==== RECORDS FOR THE EXERCISE
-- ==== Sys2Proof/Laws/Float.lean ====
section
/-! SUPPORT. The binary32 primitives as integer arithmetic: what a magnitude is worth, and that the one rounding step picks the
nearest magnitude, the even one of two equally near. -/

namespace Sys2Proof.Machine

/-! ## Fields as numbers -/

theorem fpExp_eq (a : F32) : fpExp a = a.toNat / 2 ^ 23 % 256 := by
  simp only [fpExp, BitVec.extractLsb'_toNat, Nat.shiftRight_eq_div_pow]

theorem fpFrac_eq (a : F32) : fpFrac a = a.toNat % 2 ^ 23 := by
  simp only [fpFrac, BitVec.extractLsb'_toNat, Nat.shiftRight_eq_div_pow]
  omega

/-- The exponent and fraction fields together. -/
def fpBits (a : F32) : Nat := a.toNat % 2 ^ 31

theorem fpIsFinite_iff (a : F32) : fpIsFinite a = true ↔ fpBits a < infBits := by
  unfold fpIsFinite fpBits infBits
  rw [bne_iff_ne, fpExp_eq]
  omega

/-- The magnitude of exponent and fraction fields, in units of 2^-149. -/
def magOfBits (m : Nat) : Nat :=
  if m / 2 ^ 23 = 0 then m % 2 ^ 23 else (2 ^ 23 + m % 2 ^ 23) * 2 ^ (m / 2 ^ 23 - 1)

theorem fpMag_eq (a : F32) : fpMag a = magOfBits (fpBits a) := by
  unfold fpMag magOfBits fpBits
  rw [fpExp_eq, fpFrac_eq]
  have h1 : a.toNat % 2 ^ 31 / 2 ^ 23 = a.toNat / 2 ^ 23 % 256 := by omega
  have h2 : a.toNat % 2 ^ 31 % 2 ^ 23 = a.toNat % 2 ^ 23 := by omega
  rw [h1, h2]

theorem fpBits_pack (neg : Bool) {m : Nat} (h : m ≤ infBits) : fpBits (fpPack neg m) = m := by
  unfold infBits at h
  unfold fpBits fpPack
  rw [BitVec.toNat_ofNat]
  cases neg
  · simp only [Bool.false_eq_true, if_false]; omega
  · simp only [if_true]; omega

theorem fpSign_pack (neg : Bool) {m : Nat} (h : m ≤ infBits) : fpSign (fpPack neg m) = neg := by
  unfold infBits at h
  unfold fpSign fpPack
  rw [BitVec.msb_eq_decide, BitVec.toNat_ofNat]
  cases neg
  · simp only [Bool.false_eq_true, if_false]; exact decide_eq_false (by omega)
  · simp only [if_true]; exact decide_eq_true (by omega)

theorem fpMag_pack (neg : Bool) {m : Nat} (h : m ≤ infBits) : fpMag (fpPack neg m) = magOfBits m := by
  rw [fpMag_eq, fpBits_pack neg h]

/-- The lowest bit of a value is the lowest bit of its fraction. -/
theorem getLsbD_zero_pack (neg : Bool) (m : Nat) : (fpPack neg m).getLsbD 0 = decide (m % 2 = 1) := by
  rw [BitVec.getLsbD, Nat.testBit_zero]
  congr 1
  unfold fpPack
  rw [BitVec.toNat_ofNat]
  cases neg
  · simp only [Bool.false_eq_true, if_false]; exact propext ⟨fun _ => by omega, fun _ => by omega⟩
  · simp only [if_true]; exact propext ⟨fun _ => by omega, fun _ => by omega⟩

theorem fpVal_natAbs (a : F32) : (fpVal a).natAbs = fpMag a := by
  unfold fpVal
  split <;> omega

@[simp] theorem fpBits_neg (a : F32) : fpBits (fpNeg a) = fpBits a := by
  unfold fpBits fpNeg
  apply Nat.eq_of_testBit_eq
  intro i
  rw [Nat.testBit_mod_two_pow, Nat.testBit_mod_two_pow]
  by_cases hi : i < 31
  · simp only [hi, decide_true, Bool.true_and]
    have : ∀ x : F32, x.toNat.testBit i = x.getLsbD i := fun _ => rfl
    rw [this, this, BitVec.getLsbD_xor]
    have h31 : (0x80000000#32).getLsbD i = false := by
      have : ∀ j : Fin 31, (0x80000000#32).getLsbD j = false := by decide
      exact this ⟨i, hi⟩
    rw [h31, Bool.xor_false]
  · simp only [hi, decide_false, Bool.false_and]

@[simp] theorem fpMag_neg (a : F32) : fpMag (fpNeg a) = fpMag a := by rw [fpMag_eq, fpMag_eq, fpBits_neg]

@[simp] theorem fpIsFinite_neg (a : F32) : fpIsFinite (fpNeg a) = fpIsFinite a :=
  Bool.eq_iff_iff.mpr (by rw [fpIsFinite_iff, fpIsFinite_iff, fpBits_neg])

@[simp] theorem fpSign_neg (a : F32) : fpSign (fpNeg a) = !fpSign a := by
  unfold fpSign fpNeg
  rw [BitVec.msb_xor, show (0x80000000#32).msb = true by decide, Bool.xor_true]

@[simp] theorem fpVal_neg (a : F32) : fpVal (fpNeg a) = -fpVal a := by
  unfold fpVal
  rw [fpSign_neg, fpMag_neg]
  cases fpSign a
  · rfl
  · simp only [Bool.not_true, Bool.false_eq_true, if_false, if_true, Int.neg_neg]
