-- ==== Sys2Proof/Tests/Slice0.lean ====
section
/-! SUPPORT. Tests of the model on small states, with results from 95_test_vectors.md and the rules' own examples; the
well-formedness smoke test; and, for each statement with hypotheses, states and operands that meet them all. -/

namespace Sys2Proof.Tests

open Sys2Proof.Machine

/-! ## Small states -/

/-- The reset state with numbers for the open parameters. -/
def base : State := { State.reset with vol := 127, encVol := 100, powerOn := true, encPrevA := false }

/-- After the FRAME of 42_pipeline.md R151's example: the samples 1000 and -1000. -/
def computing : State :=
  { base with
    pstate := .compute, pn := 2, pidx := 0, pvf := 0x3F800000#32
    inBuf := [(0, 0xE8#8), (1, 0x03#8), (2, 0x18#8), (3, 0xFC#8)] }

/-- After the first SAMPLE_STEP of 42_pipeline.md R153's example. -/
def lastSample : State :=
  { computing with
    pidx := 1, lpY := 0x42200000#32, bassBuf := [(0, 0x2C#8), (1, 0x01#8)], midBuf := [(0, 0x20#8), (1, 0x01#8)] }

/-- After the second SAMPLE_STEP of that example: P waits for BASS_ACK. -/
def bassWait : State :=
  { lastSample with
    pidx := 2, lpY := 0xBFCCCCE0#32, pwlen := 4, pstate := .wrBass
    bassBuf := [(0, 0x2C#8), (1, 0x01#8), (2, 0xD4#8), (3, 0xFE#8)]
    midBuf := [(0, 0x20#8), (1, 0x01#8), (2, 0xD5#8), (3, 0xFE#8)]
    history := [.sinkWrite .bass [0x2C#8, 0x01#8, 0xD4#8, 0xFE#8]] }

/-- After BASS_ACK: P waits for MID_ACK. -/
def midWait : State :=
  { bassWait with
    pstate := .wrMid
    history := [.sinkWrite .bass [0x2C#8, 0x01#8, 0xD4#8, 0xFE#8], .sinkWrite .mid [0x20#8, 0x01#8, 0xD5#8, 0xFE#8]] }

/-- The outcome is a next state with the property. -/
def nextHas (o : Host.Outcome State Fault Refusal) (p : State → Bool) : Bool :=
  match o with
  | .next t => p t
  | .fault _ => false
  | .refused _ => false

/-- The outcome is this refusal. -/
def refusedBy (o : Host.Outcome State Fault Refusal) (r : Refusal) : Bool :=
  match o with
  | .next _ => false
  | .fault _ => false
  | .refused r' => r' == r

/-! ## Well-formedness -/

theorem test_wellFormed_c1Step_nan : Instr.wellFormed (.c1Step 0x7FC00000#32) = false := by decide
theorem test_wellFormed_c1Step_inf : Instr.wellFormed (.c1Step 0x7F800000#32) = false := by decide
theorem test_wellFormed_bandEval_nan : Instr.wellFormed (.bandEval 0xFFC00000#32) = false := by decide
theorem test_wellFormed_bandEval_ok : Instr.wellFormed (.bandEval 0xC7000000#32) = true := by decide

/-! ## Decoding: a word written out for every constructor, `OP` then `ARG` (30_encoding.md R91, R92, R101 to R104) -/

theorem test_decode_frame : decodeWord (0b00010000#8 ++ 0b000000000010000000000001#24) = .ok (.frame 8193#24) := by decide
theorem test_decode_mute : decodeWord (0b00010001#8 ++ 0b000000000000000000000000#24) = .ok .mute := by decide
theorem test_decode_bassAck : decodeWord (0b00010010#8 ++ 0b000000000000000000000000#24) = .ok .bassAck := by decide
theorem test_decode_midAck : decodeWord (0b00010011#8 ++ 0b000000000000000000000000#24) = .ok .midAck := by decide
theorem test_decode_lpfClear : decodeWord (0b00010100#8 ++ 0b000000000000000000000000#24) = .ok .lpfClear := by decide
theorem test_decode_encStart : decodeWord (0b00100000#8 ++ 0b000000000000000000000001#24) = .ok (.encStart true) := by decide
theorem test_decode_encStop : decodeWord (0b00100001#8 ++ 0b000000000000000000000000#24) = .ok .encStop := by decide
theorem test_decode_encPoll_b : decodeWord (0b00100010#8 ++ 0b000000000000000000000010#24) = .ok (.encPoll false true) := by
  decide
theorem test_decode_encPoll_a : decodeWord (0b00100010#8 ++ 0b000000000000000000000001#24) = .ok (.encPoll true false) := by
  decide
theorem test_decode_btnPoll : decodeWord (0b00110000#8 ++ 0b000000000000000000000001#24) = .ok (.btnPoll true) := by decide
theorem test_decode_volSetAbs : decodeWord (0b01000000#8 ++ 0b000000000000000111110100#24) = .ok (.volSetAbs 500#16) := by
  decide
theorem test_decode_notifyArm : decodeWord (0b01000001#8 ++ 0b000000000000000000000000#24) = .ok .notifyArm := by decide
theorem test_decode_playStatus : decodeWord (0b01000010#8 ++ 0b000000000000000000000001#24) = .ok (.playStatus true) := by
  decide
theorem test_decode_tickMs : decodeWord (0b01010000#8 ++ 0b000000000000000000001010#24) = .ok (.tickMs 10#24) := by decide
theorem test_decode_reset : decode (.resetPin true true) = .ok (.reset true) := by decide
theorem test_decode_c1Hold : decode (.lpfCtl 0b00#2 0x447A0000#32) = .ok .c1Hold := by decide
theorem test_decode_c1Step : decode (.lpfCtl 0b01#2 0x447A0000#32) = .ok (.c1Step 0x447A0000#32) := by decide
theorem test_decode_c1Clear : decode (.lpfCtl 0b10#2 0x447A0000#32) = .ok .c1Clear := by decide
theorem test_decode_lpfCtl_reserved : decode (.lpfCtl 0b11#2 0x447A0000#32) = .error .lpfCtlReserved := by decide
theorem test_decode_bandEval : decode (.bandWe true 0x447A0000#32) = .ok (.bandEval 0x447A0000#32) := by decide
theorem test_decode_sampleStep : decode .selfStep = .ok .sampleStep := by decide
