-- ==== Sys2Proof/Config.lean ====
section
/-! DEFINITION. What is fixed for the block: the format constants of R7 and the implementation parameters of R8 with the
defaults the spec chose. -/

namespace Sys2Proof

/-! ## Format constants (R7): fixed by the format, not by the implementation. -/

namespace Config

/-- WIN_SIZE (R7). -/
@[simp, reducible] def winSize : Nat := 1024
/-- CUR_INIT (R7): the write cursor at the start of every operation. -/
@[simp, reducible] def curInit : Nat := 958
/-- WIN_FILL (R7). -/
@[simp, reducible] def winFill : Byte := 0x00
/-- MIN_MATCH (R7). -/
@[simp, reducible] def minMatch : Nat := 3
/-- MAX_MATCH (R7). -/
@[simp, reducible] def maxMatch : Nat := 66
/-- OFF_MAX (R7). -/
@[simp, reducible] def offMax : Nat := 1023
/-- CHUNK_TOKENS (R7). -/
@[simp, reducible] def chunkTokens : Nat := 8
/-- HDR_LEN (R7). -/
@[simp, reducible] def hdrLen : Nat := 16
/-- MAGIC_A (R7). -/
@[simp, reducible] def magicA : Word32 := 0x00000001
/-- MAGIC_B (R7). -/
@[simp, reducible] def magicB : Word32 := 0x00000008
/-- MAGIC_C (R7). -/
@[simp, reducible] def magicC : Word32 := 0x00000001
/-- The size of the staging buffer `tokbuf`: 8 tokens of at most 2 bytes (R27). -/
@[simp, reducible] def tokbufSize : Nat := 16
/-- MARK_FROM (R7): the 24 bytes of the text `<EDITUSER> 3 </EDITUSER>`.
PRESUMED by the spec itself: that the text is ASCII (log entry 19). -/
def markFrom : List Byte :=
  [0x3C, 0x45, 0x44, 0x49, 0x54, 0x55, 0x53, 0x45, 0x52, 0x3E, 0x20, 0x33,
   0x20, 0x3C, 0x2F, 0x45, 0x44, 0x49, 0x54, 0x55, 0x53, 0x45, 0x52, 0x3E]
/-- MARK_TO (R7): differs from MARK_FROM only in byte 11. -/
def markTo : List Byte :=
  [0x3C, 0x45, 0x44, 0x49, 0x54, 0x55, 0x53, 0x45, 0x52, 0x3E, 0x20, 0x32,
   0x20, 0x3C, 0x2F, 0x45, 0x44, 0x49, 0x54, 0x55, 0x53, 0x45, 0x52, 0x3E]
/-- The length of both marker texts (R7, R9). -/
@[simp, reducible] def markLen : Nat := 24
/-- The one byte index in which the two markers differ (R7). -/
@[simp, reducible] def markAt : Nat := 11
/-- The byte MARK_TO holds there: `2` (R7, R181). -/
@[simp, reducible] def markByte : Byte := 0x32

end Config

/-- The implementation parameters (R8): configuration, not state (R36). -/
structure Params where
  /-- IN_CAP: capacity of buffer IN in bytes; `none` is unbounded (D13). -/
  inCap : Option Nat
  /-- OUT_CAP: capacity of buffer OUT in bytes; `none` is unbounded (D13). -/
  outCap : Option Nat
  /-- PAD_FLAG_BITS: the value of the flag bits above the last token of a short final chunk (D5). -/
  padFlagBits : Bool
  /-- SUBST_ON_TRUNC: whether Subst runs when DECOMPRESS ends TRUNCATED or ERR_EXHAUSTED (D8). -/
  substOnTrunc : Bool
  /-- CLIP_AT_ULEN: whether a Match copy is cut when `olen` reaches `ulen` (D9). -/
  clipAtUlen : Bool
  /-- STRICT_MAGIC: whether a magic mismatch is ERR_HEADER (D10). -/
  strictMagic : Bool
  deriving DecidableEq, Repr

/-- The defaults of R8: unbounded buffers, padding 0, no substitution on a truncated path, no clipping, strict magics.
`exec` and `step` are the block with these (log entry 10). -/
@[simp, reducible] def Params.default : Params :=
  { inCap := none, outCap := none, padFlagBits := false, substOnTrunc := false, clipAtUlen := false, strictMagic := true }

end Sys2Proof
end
========
TASK OBJECTIVE
Set down the lines above exactly as written. Begin at the line containing "differ (R7). -/" and stop after the last line.

RESPONSE BELOW
/-- The one byte index in which the two markers differ (R7). -/
@[simp, reducible] def markAt : Nat := 11
/-- The byte MARK_TO holds there: `2` (R7, R181). -/
@[simp, reducible] def markByte : Byte := 0x32

end Config

/-- The implementation parameters (R8): configuration, not state (R36). -/
structure Params where
  /-- IN_CAP: capacity of buffer IN in bytes; `none` is unbounded (D13). -/
  inCap : Option Nat
  /-- OUT_CAP: capacity of buffer OUT in bytes; `none` is unbounded (D13). -/
  outCap : Option Nat
  /-- PAD_FLAG_BITS: the value of the flag bits above the last token of a short final chunk (D5). -/
  padFlagBits : Bool
  /-- SUBST_ON_TRUNC: whether Subst runs when DECOMPRESS ends TRUNCATED or ERR_EXHAUSTED (D8). -/
  substOnTrunc : Bool
  /-- CLIP_AT_ULEN: whether a Match copy is cut when `olen` reaches `ulen` (D9). -/
  clipAtUlen : Bool
  /-- STRICT_MAGIC: whether a magic mismatch is ERR_HEADER (D10). -/
  strictMagic : Bool
  deriving DecidableEq, Repr

/-- The defaults of R8: unbounded buffers, padding 0, no substitution on a truncated path, no clipping, strict magics.
`exec` and `step` are the block with these (log entry 10). -/
@[simp, reducible] def Params.default : Params :=
  { inCap := none, outCap := none, padFlagBits := false, substOnTrunc := false, clipAtUlen := false, strictMagic := true }

end Sys2Proof
end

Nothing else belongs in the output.